Взял стакан с водкой, поболтал, так что пуля о стенки зазвенела, да одним духом в себя и опрокинул. Крякнул, колбаской закусил, черное серебро пальцами из стакана вынул, обтер об рукав, да обратно в карман и сунул. Шаманка только рот открыла.
- Ай, силен, ты Иван-воин, - сказала шаманка, когда Мальчиш с Безяйчиком ее минералкой отпоили. - Надо же, и смерть-водка тебя не берет! Ну, коли, выпил - жди похмелья. А пулю себе оставь на память, нету в ней больше силы, я первую пробу сняла, а остальное ты допил и не поперхнулся.
- С похмельем я, как-нибудь справлюсь, у нас на этот случай прибор имеется, - усмехнулся солдат. - А ты обещала погадать, давай, гадай! Тоже мне, Инесса выискалась!
- Ну ладно, - сказала Татьяна, - погадаю!
Шаманка подошла к серванту, выдвинула ящик и достала оттуда большой плоский предмет, похожий на коробку от конфет, или на шахматы, только без шашечек. Поставила коробку на стол, сдвинув бутылки и тарелки с закуской, потом полезла куда-то в книжные полки и извлекла оттуда тонюсенькую свечку. Таким на рынке цена - пучок пятачок. Граждане теперь часто свечи покупают на случай отключения электричества. Так что, свечной заводик в наше время, стараниями энергетиков, дело очень даже прибыльное.
Между тем, ведьмачка взяла у Мальчиша финку с наборной рукояткой, положила свечку на столешницу и порезала ее на коротенькие желтые цилиндрики, с вершок всего длиной. Лунки в одной стороны концом финки проковыряла и белые фитильки выпростала наружу. Потом открыла коробку. Братва дружно сунулась посмотреть - что там? И так же дружно отпрянула. Аж головами стукнулись.

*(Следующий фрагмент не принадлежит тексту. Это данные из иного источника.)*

theorem test_meets_linksAndPeers_lpp7s :
    (peerP gwin 458973 32768).deaf = false ∧
    Granted (peerP gwin 458973 32768) 9 5 3 1 at_lpp0 gwin ∧
    gwin.revoked = false ∧
    (peerForm gwin (PeerOp.load 4)).1 ∈ [1, 2, 4, 8] ∧
    16 % (peerForm gwin (PeerOp.load 4)).1 = 0 ∧
    (peerForm gwin (PeerOp.load 4)).2 = true ∧
    16 + (peerForm gwin (PeerOp.load 4)).1 ≤ gwin.len ∧
    (peerP gwin 458973 32768).jobEntryOk at_lpp0.jtbase 1 = true ∧
    (peerP gwin 458973 32768).walkJob at_lpp0.jtbase 1 (gwin.base + 16) = Except.ok (458973, 0, 393216) ∧
    (peerP gwin 458973 32768).framesMatch at_lpp0.fatbase 458973 0 = true ∧
    (peerP gwin 458973 32768).fatPoisoned at_lpp0.fatbase 458973 0 = false ∧
    PeerOp.load 4 = PeerOp.load 4 ∧
    BitVec.getLsbD (458973 : Word) 3 = true ∧
    field 458973 1 2 ≠ 3 ∧
    (peerP gwin 458973 32768).poisoned (field 458973 16 32 * 2 ^ 16 + (gwin.base + 16) % 2 ^ 16) (peerForm gwin (PeerOp.load 4)).1 = false :=
  ⟨by decide +kernel,
    by (unfold Sys2Proof.Claims.Granted; decide +kernel),
    by decide +kernel⟩

theorem test_meets_linksAndPeers_lpp8 :
    (peerS gwin).deaf = false ∧
    Granted (peerS gwin) 9 5 3 1 at_lpp0 gwin ∧
    gwin.revoked = false ∧
    (peerForm gwin (PeerOp.store 4 4886718345)).1 ∈ [1, 2, 4, 8] ∧
    16 % (peerForm gwin (PeerOp.store 4 4886718345)).1 = 0 ∧
    (peerForm gwin (PeerOp.store 4 4886718345)).2 = true ∧
    16 + (peerForm gwin (PeerOp.store 4 4886718345)).1 ≤ gwin.len ∧
    (peerS gwin).jobEntryOk at_lpp0.jtbase 1 = true ∧
    (peerS gwin).walkJob at_lpp0.jtbase 1 (gwin.base + 16) = Except.ok (458905, 0, 393216) ∧
    (peerS gwin).framesMatch at_lpp0.fatbase 458905 0 = true ∧
    (peerS gwin).fatPoisoned at_lpp0.fatbase 458905 0 = false ∧
    PeerOp.store 4 4886718345 = PeerOp.store 4 4886718345 ∧
    BitVec.getLsbD (458905 : Word) 4 = true ∧
    field 458905 1 2 < 2 :=
  ⟨by decide +kernel,
    by (unfold Sys2Proof.Claims.Granted; decide +kernel),
    by decide +kernel⟩

theorem test_meets_linksAndPeers_lpp9 :
    at_lpp9_2.deaf = false ∧
    Granted at_lpp9_2 9 5 3 1 at_lpp9 at_lpp9_3 ∧
    at_lpp9_3.revoked = false ∧
    (peerForm at_lpp9_3 (PeerOp.amo AmoFn.add false 5 0)).1 ∈ [1, 2, 4, 8] ∧
    16 % (peerForm at_lpp9_3 (PeerOp.amo AmoFn.add false 5 0)).1 = 0 ∧
    (peerForm at_lpp9_3 (PeerOp.amo AmoFn.add false 5 0)).2 = true ∧
    16 + (peerForm at_lpp9_3 (PeerOp.amo AmoFn.add false 5 0)).1 ≤ at_lpp9_3.len ∧
    at_lpp9_2.jobEntryOk at_lpp9.jtbase 1 = true ∧
    at_lpp9_2.walkJob at_lpp9.jtbase 1 (at_lpp9_3.base + 16) = Except.ok (458909, 0, 393216) ∧
    at_lpp9_2.framesMatch at_lpp9.fatbase 458909 0 = true ∧
    at_lpp9_2.fatPoisoned at_lpp9.fatbase 458909 0 = false ∧
    PeerOp.amo AmoFn.add false 5 0 = PeerOp.amo AmoFn.add false 5 0 ∧
    BitVec.getLsbD (458909 : Word) 3 = true ∧
    BitVec.getLsbD (458909 : Word) 4 = true ∧
    2 ≤ field 458909 1 2 :=
  ⟨by decide +kernel,
    by (unfold Sys2Proof.Claims.Granted; decide +kernel),
    by decide +kernel⟩

theorem test_meets_linksAndPeers_lpp10 :
    at_lpp10.deaf = false ∧
    Granted at_lpp10 9 5 3 1 at_lpp9 at_lpp9_3 ∧
    at_lpp9_3.revoked = false ∧
    (peerForm at_lpp9_3 (PeerOp.amo AmoFn.add false 5 0)).1 ∈ [1, 2, 4, 8] ∧
    16 % (peerForm at_lpp9_3 (PeerOp.amo AmoFn.add false 5 0)).1 = 0 ∧
    (peerForm at_lpp9_3 (PeerOp.amo AmoFn.add false 5 0)).2 = true ∧
    16 + (peerForm at_lpp9_3 (PeerOp.amo AmoFn.add false 5 0)).1 ≤ at_lpp9_3.len ∧
    at_lpp10.jobEntryOk at_lpp9.jtbase 1 = true ∧
    at_lpp10.walkJob at_lpp9.jtbase 1 (at_lpp9_3.base + 16) = Except.ok (458905, 0, 393216) ∧
    at_lpp10.framesMatch at_lpp9.fatbase 458905 0 = true ∧
    at_lpp10.fatPoisoned at_lpp9.fatbase 458905 0 = false ∧
    PeerOp.amo AmoFn.add false 5 0 = PeerOp.amo AmoFn.add false 5 0 ∧
    BitVec.getLsbD (458905 : Word) 3 = true ∧
    BitVec.getLsbD (458905 : Word) 4 = true ∧
    field 458905 1 2 < 2 ∧
    at_lpp10.poisoned (field 458905 16 32 * 2 ^ 16 + (at_lpp9_3.base + 16) % 2 ^ 16) (peerForm at_lpp9_3 (PeerOp.amo AmoFn.add false 5 0)).1 = false ∧
    (false = true → AmoFn.add ≠ AmoFn.fadd) :=
  ⟨by decide +kernel,
    by (unfold Sys2Proof.Claims.Granted; decide +kernel),
    by decide +kernel⟩

/-! ### LinkEvents -/

theorem test_meets_linkEvents_le3 :
    noticed.deaf = false ∧
    noticed.job? 1 = some at_le3 :=
  by decide +kernel

theorem test_meets_linkEvents_le4 :
    noticed.deaf = false ∧
    noticed.job? 1 = some at_le3 ∧
    at_le3.key = [1] :=
  by decide +kernel

theorem test_meets_linkEvents_le5 :
    noticed.deaf = false ∧
    noticed.job? 1 = some at_le3 :=
  by decide +kernel

theorem test_meets_linkEvents_le6 :
    noticed.deaf = false ∧
    noticed.job? 1 = some at_le3 :=
  by decide +kernel

theorem test_meets_linkEvents_lep :
    (peerS gwin).deaf = false ∧
    Granted (peerS gwin) 9 5 3 1 at_lpp0 gwin ∧
    gwin.revoked = false ∧
    gwin.r = true ∧
    4 ∈ [1, 2, 4, 8] ∧
    16 % 4 = 0 ∧
    16 + 4 ≤ gwin.len ∧
    (peerS gwin).jobEntryOk at_lpp0.jtbase 1 = true ∧
    (peerS gwin).walkJob at_lpp0.jtbase 1 (gwin.base + 16) = Except.ok (458905, 0, 393216) ∧
    (peerS gwin).framesMatch at_lpp0.fatbase 458905 0 = true ∧
    (peerS gwin).fatPoisoned at_lpp0.fatbase 458905 0 = false ∧
    BitVec.getLsbD (458905 : Word) 3 = true ∧
    field 458905 1 2 ≠ 3 ∧
    (peerS gwin).poisoned (field 458905 16 32 * 2 ^ 16 + (gwin.base + 16) % 2 ^ 16) 4 = false :=
  ⟨by decide +kernel,
    by (unfold Sys2Proof.Claims.Granted; decide +kernel),
    by decide +kernel⟩

/-! ### LinksAndPeers -/

theorem test_meets_linksAndPeers_lpp11 :
    at_lpp11.deaf = false ∧
    Granted at_lpp11 9 5 3 1 at_lpp0 gwin ∧
    gwin.revoked = false ∧
    (peerForm gwin (PeerOp.store 4 7)).1 ∈ [1, 2, 4, 8] ∧
    16 % (peerForm gwin (PeerOp.store 4 7)).1 = 0 ∧
    (peerForm gwin (PeerOp.store 4 7)).2 = true ∧
    16 + (peerForm gwin (PeerOp.store 4 7)).1 ≤ gwin.len ∧
    at_lpp11.jobEntryOk at_lpp0.jtbase 1 = true ∧
    at_lpp11.walkJob at_lpp0.jtbase 1 (gwin.base + 16) = Except.ok (458909, 0, 393216) ∧
    at_lpp11.framesMatch at_lpp0.fatbase 458909 0 = true ∧
    at_lpp11.fatPoisoned at_lpp0.fatbase 458909 0 = false ∧
    PeerOp.store 4 7 = PeerOp.store 4 7 ∧
    BitVec.getLsbD (458909 : Word) 4 = true ∧
    field 458909 1 2 = 2 ∧
    (∃ x ∈ at_lpp11.seals, x.lo ≤ field 458909 16 32 * 2 ^ 16 + (gwin.base + 16) % 2 ^ 16 ∧ field 458909 16 32 * 2 ^ 16 + (gwin.base + 16) % 2 ^ 16 < x.hi) :=
  ⟨by decide +kernel,
    by (unfold Sys2Proof.Claims.Granted; decide +kernel),
    by decide +kernel⟩

/-- What the witness of `st1` runs on. -/
def at_st1 := (thiefS { Thief.reset with last := some 3 })

/-- What the witness of `st1w` runs on. -/
def at_st1w := (thiefS { Thief.reset with last := some 51, tried := 14 })

/-- What the witness of `st2` runs on. -/
def at_st2 := (thiefFar { Thief.reset with last := some 51, tried := 15, lastDie := some 3 })

/-- What the witness of `st2n` runs on. -/
def at_st2n := { thiefS { Thief.reset with last := some 51, tried := 15, lastDie := some 3 } with hoods := [hood1] }

/-- What the witness of `sgr` runs on. -/
def at_sgr := { Thief.reset with last := some 3, out := none, tried := 0, backoff := some 256, lastDie := some 2 }

/-- What the witness of `sb` runs on. -/
def at_sb := (thiefS { Thief.reset with backoff := some 0, tried := 3 })

/-- What the witness of `sbn` runs on. -/
def at_sbn := (thiefS { Thief.reset with backoff := some 1 })

/-- What the witness of `wv0` runs on. -/
def at_wv0 := { one user with weavers := [(1, { Weaver.reset with samples := 7, congested := [3], due := true })] }

/-- What the witness of `wvd` runs on. -/
def at_wvd := { one user with islands := [(4, { Island.reset with cycle := 0xFFF })] }

/-- What the witness of `wvt` runs on. -/
def at_wvt := { one user with weavers := [(1, { Weaver.reset with samples := 7, due := true })] }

В коробке было что-то вроде лилипутского кладбища. Аккуратные могилки с квадратными камешками-памятниками располагались ровными рядами, словно конфетные ячейки с поставленными на попа шоколадными батончиками. Только на могилках имелись маленькие, аккуратные холмики, покрытые зеленой плесенью. Кое-где виднелись малюсенькие растрепанные веночки с совсем уж микроскопическими надписями на них.
Шаманка установила свечечки на могилках, но не на всех, а по выбору. На некоторые холмики только посмотрела, покачала головой, поправила камушки, а свечку ставить не стала.

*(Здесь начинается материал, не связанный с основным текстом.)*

theorem test_meets_vectorAccesses_vlds :
    (Instr.vlds 6 14 2 1 IntTy.i16).wf = true ∧
    Calm vmemS ∧
    Leased vmemS ∧
    (vloadForm vmemS (Instr.vlds 6 14 2 1 IntTy.i16) = some (6, 1, IntTy.i16, fun (j : Nat) => vmemS.rg 14 + BitVec.ofNat 64 j * vmemS.rg 2) ∨ vstoreForm vmemS (Instr.vlds 6 14 2 1 IntTy.i16) = some (6, 1, IntTy.i16, fun (j : Nat) => vmemS.rg 14 + BitVec.ofNat 64 j * vmemS.rg 2)) ∧
    (∀ j < 1024 / IntTy.i16.width, active vmemS 1 j = true → OwnElement vmemS (vmemS.rg 14 + BitVec.ofNat 64 j * vmemS.rg 2) (768 - 8 * j) (IntTy.i16.width / 8)) ∧
    (vloadForm vmemS (Instr.vlds 6 14 2 1 IntTy.i16) = some (6, 1, IntTy.i16, fun (j : Nat) => vmemS.rg 14 + BitVec.ofNat 64 j * vmemS.rg 2)) :=
  ⟨by decide +kernel,
    by (constructor <;> first | decide +kernel | rfl),
    by (unfold Sys2Proof.Claims.Leased; decide +kernel),
    by (constructor <;> first | decide +kernel | rfl),
    by (intro j hj ha; constructor <;> (revert j; decide +kernel)),
    by rfl⟩

theorem test_meets_vectorAccesses_vst :
    (Instr.vst 6 15 1 IntTy.n32).wf = true ∧
    Calm vmemS ∧
    Leased vmemS ∧
    (vloadForm vmemS (Instr.vst 6 15 1 IntTy.n32) = some (6, 1, IntTy.n32, fun (j : Nat) => vmemS.rg 15 + BitVec.ofNat 64 (j * (IntTy.n32.width / 8))) ∨ vstoreForm vmemS (Instr.vst 6 15 1 IntTy.n32) = some (6, 1, IntTy.n32, fun (j : Nat) => vmemS.rg 15 + BitVec.ofNat 64 (j * (IntTy.n32.width / 8)))) ∧
    (∀ j < 1024 / IntTy.n32.width, active vmemS 1 j = true → OwnElement vmemS (vmemS.rg 15 + BitVec.ofNat 64 (j * (IntTy.n32.width / 8))) (64 + 4 * j) (IntTy.n32.width / 8)) ∧
    (vstoreForm vmemS (Instr.vst 6 15 1 IntTy.n32) = some (6, 1, IntTy.n32, fun (j : Nat) => vmemS.rg 15 + BitVec.ofNat 64 (j * (IntTy.n32.width / 8)))) :=
  ⟨by decide +kernel,
    by (constructor <;> first | decide +kernel | rfl),
    by (unfold Sys2Proof.Claims.Leased; decide +kernel),
    by (right; rfl),
    by (intro j hj ha; constructor <;> (revert j; decide +kernel)),
    by rfl⟩

theorem test_meets_vectorAccesses_vsts :
    (Instr.vsts 1 14 4 1 IntTy.i16).wf = true ∧
    Calm vmemS ∧
    Leased vmemS ∧
    (vloadForm vmemS (Instr.vsts 1 14 4 1 IntTy.i16) = some (1, 1, IntTy.i16, fun (j : Nat) => vmemS.rg 14 + BitVec.ofNat 64 j * vmemS.rg 4) ∨ vstoreForm vmemS (Instr.vsts 1 14 4 1 IntTy.i16) = some (1, 1, IntTy.i16, fun (j : Nat) => vmemS.rg 14 + BitVec.ofNat 64 j * vmemS.rg 4)) ∧
    (∀ j < 1024 / IntTy.i16.width, active vmemS 1 j = true → OwnElement vmemS (vmemS.rg 14 + BitVec.ofNat 64 j * vmemS.rg 4) 768 (IntTy.i16.width / 8)) ∧
    (vstoreForm vmemS (Instr.vsts 1 14 4 1 IntTy.i16) = some (1, 1, IntTy.i16, fun (j : Nat) => vmemS.rg 14 + BitVec.ofNat 64 j * vmemS.rg 4)) :=
  ⟨by decide +kernel,
    by (constructor <;> first | decide +kernel | rfl),
    by (unfold Sys2Proof.Claims.Leased; decide +kernel),
    by (right; rfl),
    by (intro j hj ha; constructor <;> (revert j; decide +kernel)),
    by rfl⟩

theorem test_meets_vectorAccesses_vscat :
    (Instr.vscat 1 14 8 1 IntTy.n32).wf = true ∧
    Calm vmemS ∧
    Leased vmemS ∧
    (vloadForm vmemS (Instr.vscat 1 14 8 1 IntTy.n32) = some (1, 1, IntTy.n32, fun (j : Nat) => vmemS.rg 14 + BitVec.signExtend 64 (vlane IntTy.n32.width (vmemS.me.vr 8) j)) ∨ vstoreForm vmemS (Instr.vscat 1 14 8 1 IntTy.n32) = some (1, 1, IntTy.n32, fun (j : Nat) => vmemS.rg 14 + BitVec.signExtend 64 (vlane IntTy.n32.width (vmemS.me.vr 8) j))) ∧
    (∀ j < 1024 / IntTy.n32.width, active vmemS 1 j = true → OwnElement vmemS (vmemS.rg 14 + BitVec.signExtend 64 (vlane IntTy.n32.width (vmemS.me.vr 8) j)) (768 + 4 * (j % 3)) (IntTy.n32.width / 8)) ∧
    (vstoreForm vmemS (Instr.vscat 1 14 8 1 IntTy.n32) = some (1, 1, IntTy.n32, fun (j : Nat) => vmemS.rg 14 + BitVec.signExtend 64 (vlane IntTy.n32.width (vmemS.me.vr 8) j))) :=
  ⟨by decide +kernel,
    by (constructor <;> first | decide +kernel | rfl),
    by (unfold Sys2Proof.Claims.Leased; decide +kernel),
    by (right; rfl),
    by (intro j hj ha; constructor <;> (revert j; decide +kernel)),
    by rfl⟩

theorem test_meets_vectorAccesses_vgath :
    (Instr.vgath 1 14 8 1 IntTy.n32).wf = true ∧
    Calm vmemS ∧
    Leased vmemS ∧
    (vloadForm vmemS (Instr.vgath 1 14 8 1 IntTy.n32) = some (1, 1, IntTy.n32, fun (j : Nat) => vmemS.rg 14 + BitVec.signExtend 64 (vlane IntTy.n32.width (vmemS.me.vr 8) j)) ∨ vstoreForm vmemS (Instr.vgath 1 14 8 1 IntTy.n32) = some (1, 1, IntTy.n32, fun (j : Nat) => vmemS.rg 14 + BitVec.signExtend 64 (vlane IntTy.n32.width (vmemS.me.vr 8) j))) ∧
    (∀ j < 1024 / IntTy.n32.width, active vmemS 1 j = true → OwnElement vmemS (vmemS.rg 14 + BitVec.signExtend 64 (vlane IntTy.n32.width (vmemS.me.vr 8) j)) (768 + 4 * (j % 3)) (IntTy.n32.width / 8)) ∧
    (vloadForm vmemS (Instr.vgath 1 14 8 1 IntTy.n32) = some (1, 1, IntTy.n32, fun (j : Nat) => vmemS.rg 14 + BitVec.signExtend 64 (vlane IntTy.n32.width (vmemS.me.vr 8) j))) :=
  ⟨by decide +kernel,
    by (constructor <;> first | decide +kernel | rfl),
    by (unfold Sys2Proof.Claims.Leased; decide +kernel),
    by (constructor <;> first | decide +kernel | rfl),
    by (intro j hj ha; constructor <;> (revert j; decide +kernel)),
    by rfl⟩

theorem test_meets_vectorAccesses_valign :
    (Instr.vlds 6 14 3 1 IntTy.i16).wf = true ∧
    Calm vmemS ∧
    Leased vmemS ∧
    (vloadForm vmemS (Instr.vlds 6 14 3 1 IntTy.i16) = some (6, 1, IntTy.i16, fun (j : Nat) => vmemS.rg 14 + BitVec.ofNat 64 j * vmemS.rg 3) ∨ vstoreForm vmemS (Instr.vlds 6 14 3 1 IntTy.i16) = some (6, 1, IntTy.i16, fun (j : Nat) => vmemS.rg 14 + BitVec.ofNat 64 j * vmemS.rg 3)) ∧
    3 < 1024 / IntTy.i16.width ∧
    active vmemS 1 3 = true ∧
    BitVec.toNat (vmemS.rg 14 + BitVec.ofNat 64 3 * vmemS.rg 3) % (IntTy.i16.width / 8) ≠ 0 ∧
    (∀ j < 3, active vmemS 1 j = true → OwnElement vmemS (vmemS.rg 14 + BitVec.ofNat 64 j * vmemS.rg 3) 768 (IntTy.i16.width / 8)) :=
  ⟨by decide +kernel,
    by (constructor <;> first | decide +kernel | rfl),
    by (unfold Sys2Proof.Claims.Leased; decide +kernel),
    by (constructor <;> first | decide +kernel | rfl),
    by decide +kernel,
    by decide +kernel,
    by decide +kernel,
    by (intro j hj ha; constructor <;> (revert j; decide +kernel))⟩

theorem test_meets_vectorAccesses_vsalign :
    (Instr.vsts 6 14 3 1 IntTy.i16).wf = true ∧
    Calm vmemS ∧
    Leased vmemS ∧
    (vloadForm vmemS (Instr.vsts 6 14 3 1 IntTy.i16) = some (6, 1, IntTy.i16, fun (j : Nat) => vmemS.rg 14 + BitVec.ofNat 64 j * vmemS.rg 3) ∨ vstoreForm vmemS (Instr.vsts 6 14 3 1 IntTy.i16) = some (6, 1, IntTy.i16, fun (j : Nat) => vmemS.rg 14 + BitVec.ofNat 64 j * vmemS.rg 3)) ∧
    3 < 1024 / IntTy.i16.width ∧
    active vmemS 1 3 = true ∧
    BitVec.toNat (vmemS.rg 14 + BitVec.ofNat 64 3 * vmemS.rg 3) % (IntTy.i16.width / 8) ≠ 0 ∧
    (∀ j < 3, active vmemS 1 j = true → OwnElement vmemS (vmemS.rg 14 + BitVec.ofNat 64 j * vmemS.rg 3) 768 (IntTy.i16.width / 8)) :=
  ⟨by decide +kernel,
    by (constructor <;> first | decide +kernel | rfl),
    by (unfold Sys2Proof.Claims.Leased; decide +kernel),
    by (right; rfl),
    by decide +kernel,
    by decide +kernel,
    by decide +kernel,
    by (intro j hj ha; constructor <;> (revert j; decide +kernel))⟩

/-! ### PackedElements -/

theorem test_meets_packedElements_vldbit :
    Calm vmemS ∧
    Leased vmemS ∧
    (Instr.vldbit 6 true 1 (2 : Fin 32) 1 IntTy.i8).wf = true ∧
    BitsOk vmemS (vmemS.me.bp 1).toNat (1024 / IntTy.i8.width * (↑(2 : Fin 32) + 1)) :=
  ⟨by (constructor <;> first | decide +kernel | rfl),
    by (unfold Sys2Proof.Claims.Leased; decide +kernel),
    by decide +kernel,
    by (unfold Sys2Proof.Claims.BitsOk; decide +kernel)⟩

theorem test_meets_packedElements_vldbitn :
    Calm vmemS ∧
    Leased vmemS ∧
    (Instr.vldbit 6 true 1 (2 : Fin 32) 1 IntTy.n16).wf = true ∧
    BitsOk vmemS (vmemS.me.bp 1).toNat (1024 / IntTy.n16.width * (↑(2 : Fin 32) + 1)) :=
  ⟨by (constructor <;> first | decide +kernel | rfl),
    by (unfold Sys2Proof.Claims.Leased; decide +kernel),
    by decide +kernel,
    by (unfold Sys2Proof.Claims.BitsOk; decide +kernel)⟩

theorem test_meets_packedElements_vldbit16 :
    Calm vmemS ∧
    Leased vmemS ∧
    (Instr.vldbit 6 false 1 (15 : Fin 32) 1 IntTy.i16).wf = true ∧
    BitsOk vmemS (vmemS.me.bp 1).toNat (1024 / IntTy.i16.width * (↑(15 : Fin 32) + 1)) :=
  ⟨by (constructor <;> first | decide +kernel | rfl),
    by (unfold Sys2Proof.Claims.Leased; decide +kernel),
    by decide +kernel,
    by (unfold Sys2Proof.Claims.BitsOk; decide +kernel)⟩

theorem test_meets_packedElements_vldbitt2 :
    Calm vmemS ∧
    Leased vmemS ∧
    (Instr.vldbit 6 false 1 (1 : Fin 32) 1 IntTy.t2).wf = true ∧
    BitsOk vmemS (vmemS.me.bp 1).toNat (1024 / IntTy.t2.width * (↑(1 : Fin 32) + 1)) :=
  ⟨by (constructor <;> first | decide +kernel | rfl),
    by (unfold Sys2Proof.Claims.Leased; decide +kernel),
    by decide +kernel,
    by (unfold Sys2Proof.Claims.BitsOk; decide +kernel)⟩

theorem test_meets_packedElements_vstbit :
    Calm vmemS ∧
    Leased vmemS ∧
    (Instr.vldbit 6 true 1 (2 : Fin 32) 1 IntTy.i8).wf = true ∧
    BitsOk vmemS (vmemS.me.bp 1).toNat (1024 / IntTy.i8.width * (↑(2 : Fin 32) + 1)) :=
  ⟨by (constructor <;> first | decide +kernel | rfl),
    by (unfold Sys2Proof.Claims.Leased; decide +kernel),
    by decide +kernel,
    by (unfold Sys2Proof.Claims.BitsOk; decide +kernel)⟩

theorem test_meets_packedElements_vstbit4 :
    Calm vmemS ∧
    Leased vmemS ∧
    (Instr.vldbit 6 false 1 (3 : Fin 32) 0 IntTy.i4).wf = true ∧
    BitsOk vmemS (vmemS.me.bp 1).toNat (1024 / IntTy.i4.width * (↑(3 : Fin 32) + 1)) :=
  ⟨by (constructor <;> first | decide +kernel | rfl),
    by (unfold Sys2Proof.Claims.Leased; decide +kernel),
    by decide +kernel,
    by (unfold Sys2Proof.Claims.BitsOk; decide +kernel)⟩

theorem test_meets_packedElements_vbitbad :
    Calm vmemS ∧
    Leased vmemS ∧
    (Instr.vldbit 6 false 2 (3 : Fin 32) 0 IntTy.i4).wf = true ∧
    2 ^ 22 < (vmemS.me.bp 2).toNat + 1024 / IntTy.i4.width * (↑(3 : Fin 32) + 1) :=
  ⟨by (constructor <;> first | decide +kernel | rfl),
    by (unfold Sys2Proof.Claims.Leased; decide +kernel),
    by decide +kernel⟩

/-! ### Checksums -/

theorem test_meets_checksums_ckclr :
    Quiet ckS ∧
    Leased ckS :=
  ⟨by rfl,
    by (unfold Sys2Proof.Claims.Leased; decide +kernel)⟩

theorem test_meets_checksums_ckai8 :
    Quiet ckS ∧
    Leased ckS :=
  ⟨by rfl,
    by (unfold Sys2Proof.Claims.Leased; decide +kernel)⟩

theorem test_meets_checksums_ckat2 :
    Quiet ckS ∧
    Leased ckS :=
  ⟨by rfl,
    by (unfold Sys2Proof.Claims.Leased; decide +kernel)⟩

theorem test_meets_checksums_ckan64 :
    Quiet ckS ∧
    Leased ckS :=
  ⟨by rfl,
    by (unfold Sys2Proof.Claims.Leased; decide +kernel)⟩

Добыла огонь, трут раздула, и свечечки на могилках затеплила. А потом принялась руками над кладбищем разводить и приговаривать:
"Лица в памяти сплелись,
Кружит ветер лик, как лист,
Лица в памяти моей,
Северной луны бледней,
Ликов линия легка,
Как молитва без греха,
Лиц ликующих метель,
Лиц тоскливая метель,
Лиц безликий хоровод,
Ломок, словно летний лед,..."
Тут над могилками, где свечечки горели, появились светящиеся розовым светом огоньки-пушинки. Встали над горящими свечами, а потом медленно поплыли к шаманке, словно их что-то притягивало. А шаманка ладонями к себе делает медленно так, а потом, когда огоньки в стайку сбились, ладони наружу поворотила, дескать - стоп. Огоньки послушно остановились и принялись тихонько кружиться, образовав небольшой мерцающий шарик.
- Мурашки! - испуганно прошептал не то Мальчиш, не то Безяйчик. А Иван и так уже понял, что это мурашки. Только не страшно ему было. Точнее, не очень страшно, а если и пугало что-то, так только то, что очень уж тихо все происходило. В американском кино все не так - там шум, грохот, слизь во все стороны, и вот уже покойничек из могилы вылез сопли развесил, слюни распустил, так и ищет, кого бы сожрать. А здесь как-то уж больно по-домашнему.
А шаманка и вовсе разошлась, рукава халата разлетаются, круглое лицо золотом налилось, и кажется, что волки ей откуда-то издали отвечают. Хотя, откуда в Москве волки?
"Лица в памяти моей,
Лица лилии бледней,
Лик иллюзии разбив,
Пусть сольются в лик судьбы!"
Потом вдруг, как дунет на шарик. Мурашки и разлетелись по комнате. Розовым по стенкам так и черкнуло! А братва шарахнулась в стороны. Не дай бог мурашка прицепится.
- Батюшки, форточка-то закрыта, - вспомнила вдруг шаманка. - Форточку отворите, а то побьются они о стены.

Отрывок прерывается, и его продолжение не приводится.